§ **EXERCISE INPUTS**:
/-- s with everything operation i may write taken from t (rules R22, R40 and R60 by operation; CRC used as scratch moves
the model's counter of free values, log 3). -/
def footprint (i : Instr) (s t : State) : State :=
  match i with
  | .nop => s.ended t
  | .rdreg r => { s.ended t with
      result := if (regOfNumber r).isSome then s.result else t.result
      info := if (regOfNumber r).isSome then s.info else t.info }
  | .wrreg r _ => { s.ended t with
      crc := if r = 0x00 then t.crc else s.crc, status := if r = 0x00 then t.status else s.status
      conf := t.conf, symLen := t.symLen, inCur := t.inCur, outCur := t.outCur, outBit := t.outBit
      srcLen := t.srcLen, dstCap := t.dstCap }
  | .diagrd => { s.ended t with diagRec := t.diagRec, diagQ := t.diagQ }
  | .diagclr => { s.ended t with diagQ := t.diagQ }
  | .crcinit | .crcstart | .crcbit _ | .crcbyte _ | .crcbuf _ _ | .crcgen _ _ | .crcchk _ _ =>
    { s.ended t with crc := t.crc, status := t.status }
  | .crcput _ => { s.ended t with mem := { s.mem with bin := t.mem.bin } }
  | .quant => { s.ended t with status := t.status, mem := { s.mem with sym := t.mem.sym } }
  | .dinit _ => { s.ended t with status := t.status }
  | .dsym _ => { s.ended t with status := t.status, outBit := t.outBit, mem := { s.mem with bin := t.mem.bin } }
  | .gapfind => { s.ended t with gapEnd := t.gapEnd }
  | .decblk _ _ => { s.ended t with
      crc := t.crc, freeCount := t.freeCount, inCur := t.inCur, outCur := t.outCur, gapEnd := t.gapEnd
      diagQ := t.diagQ, mem := { s.mem with bin := t.mem.bin } }
  | .decseq => { s.ended t with
      crc := t.crc, freeCount := t.freeCount, inCur := t.inCur, outCur := t.outCur, outLen := t.outLen
      nblocks := t.nblocks, gapEnd := t.gapEnd, diagQ := t.diagQ, mem := { s.mem with bin := t.mem.bin } }
  | .frblk _ _ => { s.ended t with
      crc := t.crc, freeCount := t.freeCount, outCur := t.outCur, mem := { s.mem with bin := t.mem.bin } }
  | .frside => { s.ended t with
      crc := t.crc, freeCount := t.freeCount, outCur := t.outCur, outLen := t.outLen, nblocks := t.nblocks
      mem := { s.mem with bin := t.mem.bin } }
  | .rp1 | .rp4 => { s.ended t with mem := { s.mem with sym := t.mem.sym } }
  | .rp2 => { s.ended t with status := t.status, sigPos := t.sigPos, mem := { s.mem with sym := t.mem.sym } }
  | .rp3 => { s.ended t with crc := t.crc, freeCount := t.freeCount, mem := { s.mem with sym := t.mem.sym } }
  | .rp5 => { s.ended t with
      crc := t.crc, freeCount := t.freeCount, status := t.status, outBit := t.outBit, outLen := t.outLen
      nblocks := t.nblocks, diagQ := t.diagQ, mem := { s.mem with bin := t.mem.bin, pmap := t.mem.pmap } }
  | .recon => { s.ended t with
      crc := t.crc, freeCount := t.freeCount, status := t.status, outBit := t.outBit, outLen := t.outLen
      nblocks := t.nblocks, sigPos := t.sigPos, diagQ := t.diagQ
      mem := { s.mem with sym := t.mem.sym, bin := t.mem.bin, pmap := t.mem.pmap } }

/-- The flags operation i may change (rule R30 by operation). -/
def flagsWritten : Instr → List Flag
  | .wrreg r _ => if r = 0x00 then [.z] else []
  | .crcinit | .crcstart | .crcbit _ | .crcbyte _ | .crcbuf _ _ | .crcgen _ _ | .crcchk _ _ => [.z]
  | .dinit _ | .dsym _ => [.prev]
  | .quant | .rp2 => [.sigf]
  | .rp5 => [.ingap, .trunc]
  | .recon => [.sigf, .ingap, .trunc]
  | .nop | .rdreg _ | .diagrd | .diagclr | .crcput _ | .gapfind | .decblk _ _ | .decseq | .frblk _ _ | .frside
  | .rp1 | .rp3 | .rp4 => []

/-! ## Flags kept -/

/-- STATUS v1 is v but for the flags of a list. -/
structure FlagsKept (fs : List Flag) (v v1 : BitVec 8) : Prop where
  flag : ∀ f, f ∉ fs → v1.getLsbD (flagBit f) = v.getLsbD (flagBit f)
  reserved : ∀ k, 5 ≤ k → v1.getLsbD k = v.getLsbD k

theorem FlagsKept.refl (fs : List Flag) (v : BitVec 8) : FlagsKept fs v v := ⟨fun _ _ => rfl, fun _ _ => rfl⟩

theorem FlagsKept.trans {fs : List Flag} {v v1 v2 : BitVec 8} (h1 : FlagsKept fs v v1) (h2 : FlagsKept fs v1 v2) :
    FlagsKept fs v v2 :=
  ⟨fun f hf => (h2.flag f hf).trans (h1.flag f hf), fun k hk => (h2.reserved k hk).trans (h1.reserved k hk)⟩

theorem FlagsKept.mono {fs gs : List Flag} {v v1 : BitVec 8} (h : FlagsKept fs v v1) (hs : fs ⊆ gs) :
    FlagsKept gs v v1 :=
  ⟨fun f hf => h.flag f (fun m => hf (hs m)), h.reserved⟩

/-- Writing a flag of the list keeps the others and bits 7 to 5. -/
theorem FlagsKept.putBit {fs : List Flag} (f : Flag) (hf : f ∈ fs) (v : BitVec 8) (b : Bool) :
    FlagsKept fs v (putBit v (flagBit f) b) := by
  refine ⟨fun g hg => ?_, fun k hk => ?_⟩
  · have hne : flagBit g ≠ flagBit f := fun e => hg (flagBit_injective g f e ▸ hf)
    rw [getLsbD_putBit _ _ _ _ (lt_trans (flagBit_lt g) (by decide)), if_neg hne]
  · have hlt := flagBit_lt f
    by_cases h8 : k < 8
    · rw [getLsbD_putBit _ _ _ _ h8, if_neg (by omega)]
    · rw [BitVec.getLsbD_of_ge _ _ (by omega), BitVec.getLsbD_of_ge _ _ (by omega)]

/-! ## One lemma per operation -/

/-- t is a state operation i may leave where it found s. -/
structure Effect (i : Instr) (s t : State) : Prop where
  frame : t = footprint i s t
  flags : FlagsKept (flagsWritten i) s.status t.status

/-- A footprint taken twice is the later one's. -/
theorem footprint_footprint (i : Instr) (s t u : State) : footprint i (footprint i s t) u = footprint i s u := by
  cases i with
  | rdreg r => simp only [footprint, State.ended]; split <;> rfl
  | wrreg r v => simp only [footprint, State.ended]; split <;> rfl
  | _ => rfl

/-- A footprint holds what the parts of an operation write one after another. -/
theorem Effect.trans {i : Instr} {s t u : State} (h1 : Effect i s t) (h2 : Effect i t u) : Effect i s u := by
  refine ⟨?_, h1.flags.trans h2.flags⟩
  rw [← footprint_footprint i s t u, ← h1.frame]
  exact h2.frame

theorem Effect.ite {i : Instr} {s t u : State} (c : Bool) (ht : Effect i s t) (hu : Effect i s u) :
    Effect i s (if c then t else u) := by
  split
  · exact ht
  · exact hu

/-- An operation that only ends (with any code) writes no more than its footprint; a successful RDREG, which leaves
RESULT and INFO, is not one. -/
theorem Effect.finish (i : Instr) (s : State) (c : ResultCode) (n : Nat)
    (hi : ∀ r, i = .rdreg r → regOfNumber r = none) : Effect i s (s.finish c n) := by
  refine ⟨?_, .refl _ _⟩
  cases i with
  | rdreg r => simp [footprint, hi r rfl, State.finish, State.ended]
  | wrreg r v => simp [footprint, State.finish, State.ended]
  | _ => rfl

/-- A refused command writes RESULT, INFO and the response only (spec/30_encoding.md rule R114). -/
theorem Effect.illegal (i : Instr) (s : State) (hi : ∀ r, i = .rdreg r → regOfNumber r = none) :
    Effect i s s.illegal := .finish i s _ _ hi

theorem execNop_effect {s t : State} (h : execNop s = .next t) : Effect .nop s t := by
  cases h
  exact .finish _ s _ _ (by simp)

theorem execRdreg_effect {r : BitVec 8} {s t : State} (h : execRdreg r s = .next t) : Effect (.rdreg r) s t := by
  unfold execRdreg at h
  split at h <;> rename_i hr <;> cases h
  · exact .illegal _ s (by simp [hr])
  · exact ⟨by simp [footprint, State.ended, hr], .refl _ _⟩

/-- Only register number 0x00 is CRC. -/
theorem regOfNumber_eq_crc {r : BitVec 8} (h : regOfNumber r = some .crc) : r = 0x00 := by
  unfold regOfNumber at h
  split at h
  · rename_i h0
    exact BitVec.eq_of_toNat_eq h0
  all_goals cases h

/-- A write of any other register than CRC leaves CRC and STATUS. -/
theorem writeReg_of_ne_crc (s : State) (reg : Reg) (v : Word) (h : reg ≠ .crc) :
    s.writeReg reg v = { s with
      conf := (s.writeReg reg v).conf, symLen := (s.writeReg reg v).symLen, inCur := (s.writeReg reg v).inCur
      outCur := (s.writeReg reg v).outCur, outBit := (s.writeReg reg v).outBit, srcLen := (s.writeReg reg v).srcLen
      dstCap := (s.writeReg reg v).dstCap } := by
  cases reg with
  | crc => exact absurd rfl h
  | _ => rfl

/-- The register WRREG writes is the one its number names. -/
theorem regOfNumber_of_wrregTarget {r : BitVec 8} {v : Word} {reg : Reg} (h : wrregTarget r v = some reg) :
    regOfNumber r = some reg := by
  unfold wrregTarget at h
  split at h
  · cases h
  · rename_i hr
    split at h <;> cases h
    exact hr

theorem execWrreg_effect {r : BitVec 8} {v : Word} {s t : State} (h : execWrreg r v s = .next t) :
    Effect (.wrreg r v) s t := by
  unfold execWrreg at h
  split at h
  · cases h
    exact .illegal _ s (by simp)
  · rename_i reg hreg
    cases h
    have hr := regOfNumber_of_wrregTarget hreg
    by_cases hc : reg = .crc
    · subst hc
      obtain rfl := regOfNumber_eq_crc hr
      exact ⟨rfl, .putBit .z (by simp [flagsWritten]) _ _⟩
    · have hf := writeReg_of_ne_crc s reg v hc
      generalize s.writeReg reg v = u at hf
      rw [hf]
      exact ⟨by simp [footprint, State.ended, State.finish], .refl _ _⟩

theorem execDiagrd_effect {s t : State} (h : execDiagrd s = .next t) : Effect .diagrd s t := by
  unfold execDiagrd at h
  split at h <;> cases h <;> exact ⟨rfl, .refl _ _⟩

theorem execDiagclr_effect {s t : State} (h : execDiagclr s = .next t) : Effect .diagclr s t := by
  cases h
  exact ⟨rfl, .refl _ _⟩

/-- The operations that update CRC and Z (spec/40_crc.md rules R140 to R146). -/
def crcUpdates : Instr → Bool
  | .crcinit | .crcstart | .crcbit _ | .crcbyte _ | .crcbuf _ _ | .crcgen _ _ | .crcchk _ _ => true
  | _ => false

/-- An update of CRC with its Z flag, then the end of the operation. -/
theorem Effect.setCrc (i : Instr) (s : State) (v : CrcWord) (c : ResultCode) (n : Nat) (hi : crcUpdates i = true) :
    Effect i s ((s.setCrc v).finish c n) := by
  cases i with
  | crcinit | crcstart | crcbit | crcbyte | crcbuf | crcgen | crcchk =>
    exact ⟨rfl, .putBit .z (by simp [flagsWritten]) _ _⟩
  | _ => cases hi

theorem execCrcinit_effect {s t : State} (h : execCrcinit s = .next t) : Effect .crcinit s t := by
  cases h
  exact .setCrc _ s _ _ _ rfl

§ **WHAT TO PRODUCE**:
Write out each line above that contains the word "flagsWritten".

§ **PROBLEM SOLUTION**:
def flagsWritten : Instr → List Flag
  flags : FlagsKept (flagsWritten i) s.status t.status
      exact ⟨rfl, .putBit .z (by simp [flagsWritten]) _ _⟩
    exact ⟨rfl, .putBit .z (by simp [flagsWritten]) _ _⟩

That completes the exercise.